Yes the LEDs are currently wired in parallel with the switches. Maybe I'll play around with one later and see if a series configuration will do the trick!


----------



## greco (Jul 15, 2007)

studiodog said:


> I suspect that if I really want the LEDs to light up, I'll end up swapping the SPDT switches in my footswitch with DPDT switches. Then the LEDs can be wired to the battery on one side of the switch, separate from the amp connections.....


I have been following this thread and I think this is the best solution....IMHO

Curious....If the JC amps didn't supply the voltage for the LED's..then where did they get the voltage required ?????

BTW..I might soon have an amp to donate to the school music program. I'll PM you.

Cheers

Dave


----------



## studiodog (Sep 10, 2010)

Well, I tried wiring the LED in parallel, but no dice. Either the JC's don't use the control voltage for footswitch LEDs or perhaps my LED resistors are the wrong value. They work fine with a 9v battery, but I have no idea what the internal voltage on the foot switches may be -maybe I'll bust out the ol' VOM and see if I can get a reading.....


----------



## greco (Jul 15, 2007)

Studiodog:

I have an Ibanez IFS4X switch (with LED's) with the cable if you want it....let me know










I bought it thinking ("assuming" is a more accurate word) that it would have 3P3T switches that I could use in projects.
Wrong ...it has SPST switches.

Cheers

Dave


----------



## studiodog (Sep 10, 2010)

Just by way of an update, I decided to swap out the SPDT switches for DPDT - wired the amp connections to one side of each switch, with the LED's and 9v battery power on the other side. Works like a charm and gives me groovy red lights when my effects are on! Yay - no more guesswork in loud venues! 

Anyway, it was an easy and relatively cheap upgrade - found the DPDT switches locally at $6CAD each.


----------



## greco (Jul 15, 2007)

Congrats on getting this sorted out. 

Where did you find the switches locally? 
Any 3PDT switches at the same place?

Cheers

Dave


----------



## studiodog (Sep 10, 2010)

greco said:


> Congrats on getting this sorted out.
> 
> Where did you find the switches locally?
> Any 3PDT switches at the same place?
> ...


Hey Dave. Found the switches at Orion Electronics on Lancaster (just N of Victoria). Didn't notice ant 3PDT's, though it couldn't hurt to ask!


----------



## islandman (Aug 14, 2015)

V


studiodog said:


> Just by way of an update, I decided to swap out the SPDT switches for DPDT - wired the amp connections to one side of each switch, with the LED's and 9v battery power on the other side. Works like a charm and gives me groovy red lights when my effects are on! Yay - no more guesswork in loud venues!
> 
> Anyway, it was an easy and relatively cheap upgrade - found the DPDT switches locally at $6CAD each.
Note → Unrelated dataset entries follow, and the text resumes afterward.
/-- A finished copy frees its lane, its sequence kept, and its slot takes the outcome: OK makes a COPYING chunk CLEAN and a STALE one
DIRTY, an error abandons a move; a failed zero-fill sets ZERO-WRITE-FAULT, returns its chunk to DIRTY and pauses the slot; the last
zero-fill makes the record PLAIN and the slot FREE with ZERO-DONE, and an earlier one makes its chunk CLEAN; each releases the held WRITEs whose
waiting chunks are then all CLEAN; in any other slot the result is discarded. A lane still at work hands nothing over (R63, R84, R85, R109,
R111, R112).
Model's choices in it: log 9. -/
def Obligations.FinishedCopyReachesItsSlot : Prop :=
  (∀ (s : State) (l : Fin 4), s.resetn = false →
    ((s.lane l.val).frags ≠ [] ∨ ((s.lane l.val).state ≠ .reading ∧ (s.lane l.val).state ≠ .writing)) →
    exec (.copyCompletion l) s = .next s) ∧
  (∀ (s : State) (l : Fin 4) (i k : Nat), s.resetn = false → (s.lane l.val).frags = [] →
    ((s.lane l.val).state = .reading ∨ (s.lane l.val).state = .writing) → (s.lane l.val).slot = some i → (s.lane l.val).chunk = some k →
    let fails := (s.lane l.val).failure.isSome
    let free := s.setLane l.val { Lane.initial with seq := (s.lane l.val).seq }
    let free' := if (s.lane l.val).op = some .zeroFill ∧ fails = true ∧ (s.lane l.val).state = .writing then
      free.setCond (.zeroWriteFault l) else free
    (∀ c, (s.slot i).claim = some c →
      (c.state = .copying ∨ c.state = .cutover →
        (fails = false → exec (.copyCompletion l) s =
          .next (free.setClaim i (c.setChunk k (if c.chunk k = .copying then .clean else .dirty))).settle) ∧
        (fails = true → exec (.copyCompletion l) s =
          .next (free'.abandon i (if (s.lane l.val).state = .reading then .sourceError else .targetError)).settle)) ∧
      (c.state = .zeroing → (s.lane l.val).state = .writing → (s.lane l.val).op = some .zeroFill →
        (fails = true → exec (.copyCompletion l) s =
          .next (free'.setSlot i { s.slot i with pause := true, claim := some (c.setChunk k .dirty) }).settle) ∧
        (fails = false → (c.setChunk k .clean).dirtyCount ≠ 0 →
          let done := fun e => (s.waitingChunks c e).all (fun j => decide ((c.setChunk k .clean).chunk j = .clean))
          ∃ w : State, exec (.copyCompletion l) s = .next w.settle ∧
            w.slot i = { s.slot i with claim := some { c.setChunk k .clean with hold := c.hold.filter (fun e => !done e) } } ∧
            (∀ j, j ≠ i → w.slot j = s.slot j) ∧
            w.fre.reentry = s.fre.reentry ++ (c.hold.filter done).map (fun e => (e, EntryPoint.check6)) ∧
            (∀ e, w.command e = s.released (c.hold.filter done) e) ∧
            w = { free with
              fre := { s.fre with commands := w.fre.commands, reentry := w.fre.reentry }, mgc := { s.mgc with slots := w.mgc.slots } }) ∧
        (fails = false → (c.setChunk k .clean).dirtyCount = 0 → s.fencedAt c.index = false →
          ∃ w : State, exec (.copyCompletion l) s = .next w.settle ∧ w.slot i = { s.slot i with claim := none, pause := false } ∧
            w.recAt c.index = { s.recAt c.index with state := .plain, slot := none } ∧ w.pendingNotice .zeroDone = true ∧
            w.fre.reentry = s.fre.reentry ++ c.hold.map (fun e => (e, EntryPoint.check6)) ∧ (∀ e, w.command e = s.released c.hold e) ∧
            (∀ j, j ≠ c.index → w.recAt j = s.recAt j) ∧ (∀ j, j ≠ i → w.slot j = s.slot j) ∧
            w = { free with
              lmu := { s.lmu with extents := w.lmu.extents }, fre := { s.fre with commands := w.fre.commands, reentry := w.fre.reentry },
              mgc := w.mgc, msb := { s.msb with sections := w.msb.sections },
              fnu := { s.fnu with notices := w.fnu.notices } })) ∧
      (c.state = .abandoning ∨ c.state = .ending ∨ c.state = .retiring → exec (.copyCompletion l) s = .next free'.settle)) ∧
    ((s.slot i).claim = none → exec (.copyCompletion l) s = .next free'.settle))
Hello everyone...first time here! I realize this is a very old thread, but I also purchased the APEX AFS3 like studiodog. For 23.00 bucks it's an incredible deal for this military grade foot switch. My Boogie Simul-Class 2:90 does not have voltage to power the LEDs. I am not electronics savy, but I can follow directions well. Does anyone know, step by step, how to wire the battery to the DPDT switches to power the LEDs? I realize that studiodog switched the SPDT for DPDT, but how, and where on the switches is the battery wired to the 3 switches. Any help would be much appreciated!

Devlon


----------



## greco (Jul 15, 2007)

islandman said:


> V
> 
> Hello everyone...first time here! I realize this is a very old thread, but I also purchased the APEX AFS3 like studiodog. For 23.00 bucks it's an incredible deal for this military grade foot switch. My Boogie Simul-Class 2:90 does not have voltage to power the LEDs. I am not electronics savy, but I can follow directions well. Does anyone know, step by step, how to wire the battery to the DPDT switches to power the LEDs? I realize that studiodog switched the SPDT for DPDT, but how, and where on the switches is the battery wired to the 3 switches. Any help would be much appreciated!
> 
> Devlon


Welcome to the forum Devlon!

Is this any help?










Depending on the brightness of the LED you want, you will need to increase the value of the dropping resistor...larger value = less bright.

Here is an old thread that might also be very helpful:

http://www.guitarscanada.com/showthread.php?61459-Some-DIY-fun-last-night

Cheers

Dave


----------